-- ==== Sys2Proof/Machine/Modes.lean ====
section
/-! DEFINITION. Draw modes and setpoints (R467–R469, R479, R480), imposition requests (R407, R408), and the end of an abort:
the settle time and the reload (R440 steps 4 to 7). -/

namespace Sys2Proof.Machine

/-! ### Setpoints (R468, R469) -/

/-- A written setpoint as it is kept: outside 4 to 100 it is clamped, with 0x1307 (R468). -/
def Panel.clampSetpoint (p : Panel) (v : Nat) : Nat × Panel :=
  if v < 4 then (4, p.raise p.primary 0x1307) else if 100 < v then (100, p.raise p.primary 0x1307) else (v, p)

/-- S_req, with B falling to it at once; B rises only in RUN, which RAMPING shows (R468, R469). -/
def Panel.showSetpoint (p : Panel) : Panel :=
  let f (x : Fld) : Nat := p.field sitePD x
  let s := min (min (f Csr.DRW_SP_TACK_SETPOINT) (f Csr.DRW_SP_HOST_SETPOINT)) (min (f Csr.DRW_STATUS_FLOW_CAP) 100)
  let b := min (f Csr.DRW_STATUS_BUDGET) s
  let p := (p.setField sitePD Csr.DRW_STATUS_S_REQ s).setField sitePD Csr.DRW_STATUS_BUDGET b
  p.setFlag sitePD Csr.DRW_STATUS_RAMPING (p.drawMode = 2 && b < s)

/-! ### Modes (R467, R479, R480) -/

/-- The effective mode that the tack and the host mode ask for (R467); the unassigned code 3 acts as RUN. -/
def Panel.askedMode (p : Panel) : Nat :=
  min 2 (min (p.field sitePD Csr.DRW_SP_TACK_MODE) (p.field sitePD Csr.DRW_SP_HOST_MODE))

/-- The powered clusters of a stopped region go to keep-warm, or dark in PARK (R479). -/
def Panel.restRegion (p : Panel) (r : Nat) : Panel :=
  p.each (p.region r).sites fun p s => p.each (List.range 4) fun p c =>
    if p.drawMode = 0 then (if p.field s (Csr.PWR_DOM_STATE c) = domFailed then p else p.darken s c)
    else if p.domainUp s c then p.want s c 1 else p

/-- What PARK does once every region has stopped: every cluster dark, uncores at p = 128, LPDDR5X in self-refresh (R479). -/
def Panel.parkAll (p : Panel) : Panel :=
  let p := p.each (List.range 400) fun p s =>
    let p := p.each (List.range 4) fun p c => if p.field s (Csr.PWR_DOM_STATE c) = domFailed then p else p.darken s c
    ((p.showSeqBusy s).setField s Csr.CLK_PERIOD 128).modClock s fun k => { k with period := 128 }
  p.each memDieSites fun p md => p.modMemDie md fun d => { d with selfRefresh := true }

/-- The region's clusters are requested again as the effective mode wants them, and reserves are held warm (R430, R445). -/
def Panel.rewarm (p : Panel) (r : Nat) : Panel :=
  let d := (p.region r).forme
  let p := p.each d.reserves fun p x => p.each (List.range 4) fun p c => if bitOf x.2 c then p.want x.1 c 1 else p
  let cur := p.field sitePD (Csr.FRM_R_IMP_CURRENT r)
  if p.drawMode = 2 then p.wantClusters d cur false
  else p.each (d.runs cur) fun p x => p.each (List.range 4) fun p c => if bitOf x.2 c then p.want x.1 c 1 else p

/-- Leaving PARK: LPDDR5X leaves self-refresh, uncores return to p = 64, and clusters are requested (R480). -/
def Panel.unpark (p : Panel) : Panel :=
  let p := p.each memDieSites fun p md => p.modMemDie md fun d => { d with selfRefresh := false }
  let p := p.each (List.range 400) fun p s => (p.setField s Csr.CLK_PERIOD 64).modClock s fun k => { k with period := 64 }
  p.each (allRegions.filter p.running) fun p r => p.rewarm r

/-- CHANGING lasts until every running region has stopped; PARK is then complete (R479). -/
def Panel.modeSettled (p : Panel) : Panel :=
  let waits := allRegions.any fun r => p.running r && (p.region r).warmSince.isSome
  let p := p.setFlag sitePD Csr.DRW_STATUS_CHANGING waits
  if !waits && p.drawMode = 0 then p.parkAll else p

/-- A region stops for the draw mode (R479): ENABLE clears and its clusters rest. From PARK it restarts from its restart
point. `how` is 1 at a commit tick and 2 after an abort. -/
def Panel.modeStop (p : Panel) (r how : Nat) : Panel :=
  let p := p.setFlag sitePD (Csr.STK_R_CTRL_ENABLE r) false
  let p := p.modRegion r fun g =>
    { g with warmSince := none, stopTick := false, stopped := if p.drawMode = 0 then 2 else how, tickSent := false,
             step := none, abortAt := none, restart := none }
  (p.restRegion r).modeSettled

/-- A stopped region resumes in RUN (R480): from a commit tick it begins its next sheet, and otherwise it restarts. -/
def Panel.resume (p : Panel) (m : Mem) (r : Nat) : Panel :=
  let g := p.region r
  let cur := p.field sitePD (Csr.FRM_R_IMP_CURRENT r)
  if g.stopped = 1 then
    let next := p.field sitePD (Csr.STK_R_STROKE r) + (if g.first then 0 else 1)
    ((p.modRegion r fun g => { g with stopped := 0 }).wantClusters g.forme cur false).stampFirst r next
  else if g.stopped = 2 then p.beginRestart m r
  else p.modRegion r fun g => { g with warmSince := none, stopTick := false }

/-- The effective mode follows the tack and host modes, with 0x1308 (R467, R479, R480). -/
def Panel.applyMode (p : Panel) (m : Mem) : Panel :=
  let old := p.drawMode
  let new := p.askedMode
  if new = old then p
  else
    let p := ((p.setField sitePD Csr.DRW_STATUS_MODE new).raise p.primary 0x1308).noteChange 0
    let run := allRegions.filter p.running
    let p := if old = 0 then p.unpark else p
    if new = 2 then
      let p := (p.setField sitePD Csr.DRW_STATUS_BUDGET 8).showSetpoint
      (p.each run fun p r => p.resume m r).modeSettled
    else
      let p := p.showSetpoint
      let p := p.each run fun p r =>
        let g := p.region r
        if g.stopped ≠ 0 then (if new = 0 then (p.modRegion r fun g => { g with stopped := 2 }).restRegion r else p)
        else if g.warmSince.isSome then p
        else p.modRegion r fun g => { g with warmSince := some p.now }
      p.modeSettled

/-- Tack writes its setpoint and mode (R468, R483). After a coolant stop the mode is taken only with a flow of at least
26 L/min. -/
def Panel.tackSetpoint (p : Panel) (m : Mem) (setpoint mode : Nat) : Panel :=
  let (v, p) := p.clampSetpoint setpoint
  let p := p.setField sitePD Csr.DRW_SP_TACK_SETPOINT v
  let p := p.setFlag sitePD Csr.DRW_STATUS_LEASE_EXP false
  let stopped := p.isSet sitePD Csr.THM_FLOW_STOPPED
  let flows := p.isSet sitePD Csr.THM_FLOW_VALID && 260 ≤ p.field sitePD Csr.THM_FLOW_FLOW
  let p := if stopped && !flows then p
    else (p.setField sitePD Csr.DRW_SP_TACK_MODE mode).setFlag sitePD Csr.THM_FLOW_STOPPED false
  p.showSetpoint.applyMode m

/-- The host writes its setpoint and mode (R468); one above the tack value raises 0x1302. -/
def Panel.hostSetpoint (p : Panel) (m : Mem) (setpoint mode : Nat) : Panel :=
  let (v, p) := p.clampSetpoint setpoint
  let p := (p.setField sitePD Csr.DRW_SP_HOST_SETPOINT v).setField sitePD Csr.DRW_SP_HOST_MODE mode
  let above := p.field sitePD Csr.DRW_SP_TACK_SETPOINT < v
    || min 2 (p.field sitePD Csr.DRW_SP_TACK_MODE) < min 2 (p.field sitePD Csr.DRW_SP_HOST_MODE)
  (p.raiseIf above p.primary 0x1302).showSetpoint.applyMode m

/-! ### Imposition requests (R407, R408, R476) -/

/-- A request for an imposition of a region: discarded with 0x0122, or latched in place of one still pending, which also
raises 0x0122; the clusters that it needs are powered and held warm (R407, R408). `draw` says that the draw controller asks. -/
def Panel.requestImp (p : Panel) (r imp : Nat) (draw : Bool) : Panel :=
  let ph := p.field sitePD Csr.FRM_STATUS_PHASE
  let locking := p.isSet sitePD Csr.FRM_STATUS_BUSY && 4 ≤ ph && ph ≤ 7 && p.lockRegions.contains r
  if !p.lockedUp r || p.field sitePD (Csr.FRM_R_IMP_COUNT_M1 r) < imp || locking then p.raiseRegion r 0x0122
  else
    let p := if (p.region r).impRequest.isSome then p.raiseRegion r 0x0122 else p
    let p := p.modRegion r fun g => { g with impRequest := some (imp, flag draw) }
    let p := p.setFlag sitePD (Csr.FRM_R_IMP_PENDING r) true
    if p.drawMode = 2 then p.wantClusters (p.region r).forme imp true else p

/-! ### The commands -/

/-- DRW_SP_TACK_WRITE (R468, R483): TD writes the tack setpoint and mode. -/
def execDrwSpTackWrite (setpoint mode : Nat) (s : State) : Host.Outcome State Fault Refusal :=
  .next (s.store fun m p => p.tackSetpoint m setpoint mode)

/-- DRW_SP_HOST_WRITE (R468). -/
def execDrwSpHostWrite (setpoint mode : Nat) (s : State) : Host.Outcome State Fault Refusal :=
  .next (s.store fun m p => p.hostSetpoint m setpoint mode)

/-- TACK_LEASE_EXPIRED (R468): no tack write for LEASE seconds; the last values stay. -/
def execTackLeaseExpired (s : State) : Host.Outcome State Fault Refusal :=
  .next (s.quiet fun p =>
    if p.field sitePD Csr.DRW_CTRL_LEASE = 0 || p.isSet sitePD Csr.DRW_STATUS_LEASE_EXP then p
    else (p.setFlag sitePD Csr.DRW_STATUS_LEASE_EXP true).raise p.primary 0x1306)

/-- BUDGET_RAMP_STEP (R469): B rises by 1 toward S_req. -/
def execBudgetRampStep (s : State) : Host.Outcome State Fault Refusal :=
  .next (s.quiet fun p =>
    let b := p.field sitePD Csr.DRW_STATUS_BUDGET
    if p.drawMode = 2 && b < p.field sitePD Csr.DRW_STATUS_S_REQ then
      (p.setField sitePD Csr.DRW_STATUS_BUDGET (b + 1)).showSetpoint
    else p)

/-- WARM_WAIT_EXPIRED (R479): a region that has not committed within WARM_WAIT aborts, and stops as the abort settles. -/
def execWarmWaitExpired (region : Nat) (s : State) : Host.Outcome State Fault Refusal :=
  .next (s.quiet fun p =>
    let g := p.region region
    if p.running region && g.warmSince.isSome && g.stopped = 0 && g.abortAt.isNone then p.raiseAbort region 0x1305 else p)

/-- IMPOSITION_REQUEST (R407). -/
def execImpositionRequest (region imp : Nat) (draw : Bool) (s : State) : Host.Outcome State Fault Refusal :=
  .next (s.quiet fun p =>
    let p := if draw then p else p.setField sitePD (Csr.FRM_R_IMP_REQUEST region) imp
    p.requestImp region imp draw)

/-- ABORT_SETTLE_EXPIRED (R440 steps 4 to 6, R441, R479). -/
def execAbortSettleExpired (region : Nat) (s : State) : Host.Outcome State Fault Refusal :=
  .next (s.quiet fun p =>
    let g := p.region region
    if g.abortAt.isNone || g.restart.isSome then p
    else
      let p := p.each g.sites fun p x => p.quietDie x
      let p := p.dropStale region
      if g.stopAtTick then p.stopForLockUp region
      else if p.acting sitePD (Csr.ERR_R_CFG_ABORT_LIMIT region) ≤ p.field sitePD (Csr.ERR_R_STATE_ABORTS region) then
        (p.leaveService region).modeSettled
      else if p.drawMode ≠ 2 then p.modeStop region 2
      else p.beginRestart s.mem region)

/-- RESTART_RELOAD_DONE (R440 steps 6 and 7): once the clusters are up and the galleys drained (R275), the sections reread
carry their CRC (R389), and what R409 lists is reloaded; the restart is stamped with 0x1214. -/
def execRestartReloadDone (region : Nat) (s : State) : Host.Outcome State Fault Refusal :=
  .next (s.store fun m p =>
    let g := p.region region
    match g.restart with
    | none => p
    | some (stroke, imp) =>
      let d := g.forme
      let old := p.field sitePD (Csr.FRM_R_IMP_CURRENT region)
      if !p.clustersUp d imp || !p.galleysIdle region then p
      else if (stroke = 0 || old ≠ imp) && !d.staged m then (p.raiseRegion region 0x0113).leaveService region
      else
        let p := p.reload m region imp true (stroke = 0)
        let p := p.setField sitePD (Csr.FRM_R_IMP_CURRENT region) imp
        let p := p.modRegion region fun g =>
          { g with abortAt := none, restart := none, restartedAt := p.now, stopTick := false }
        let p := p.count sitePD (Csr.ERR_R_COUNT_RESTARTS region) 1
        ((p.stampFirst region stroke).raiseRegion region 0x1214).standaloneDone region)

end Sys2Proof.Machine
end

#####

• [PROMPT]: Only the lines from the beginning of the material through the line with "let b := min (f Csr.DRW_STATUS_BUDGET) s" should appear in the answer, each copied exactly.

• [FINISHED EXERCISE]:
-- ==== Sys2Proof/Machine/Modes.lean ====
section
/-! DEFINITION. Draw modes and setpoints (R467–R469, R479, R480), imposition requests (R407, R408), and the end of an abort:
the settle time and the reload (R440 steps 4 to 7). -/

namespace Sys2Proof.Machine

/-! ### Setpoints (R468, R469) -/

/-- A written setpoint as it is kept: outside 4 to 100 it is clamped, with 0x1307 (R468). -/
def Panel.clampSetpoint (p : Panel) (v : Nat) : Nat × Panel :=
  if v < 4 then (4, p.raise p.primary 0x1307) else if 100 < v then (100, p.raise p.primary 0x1307) else (v, p)

/-- S_req, with B falling to it at once; B rises only in RUN, which RAMPING shows (R468, R469). -/
def Panel.showSetpoint (p : Panel) : Panel :=
  let f (x : Fld) : Nat := p.field sitePD x
  let s := min (min (f Csr.DRW_SP_TACK_SETPOINT) (f Csr.DRW_SP_HOST_SETPOINT)) (min (f Csr.DRW_STATUS_FLOW_CAP) 100)
  let b := min (f Csr.DRW_STATUS_BUDGET) s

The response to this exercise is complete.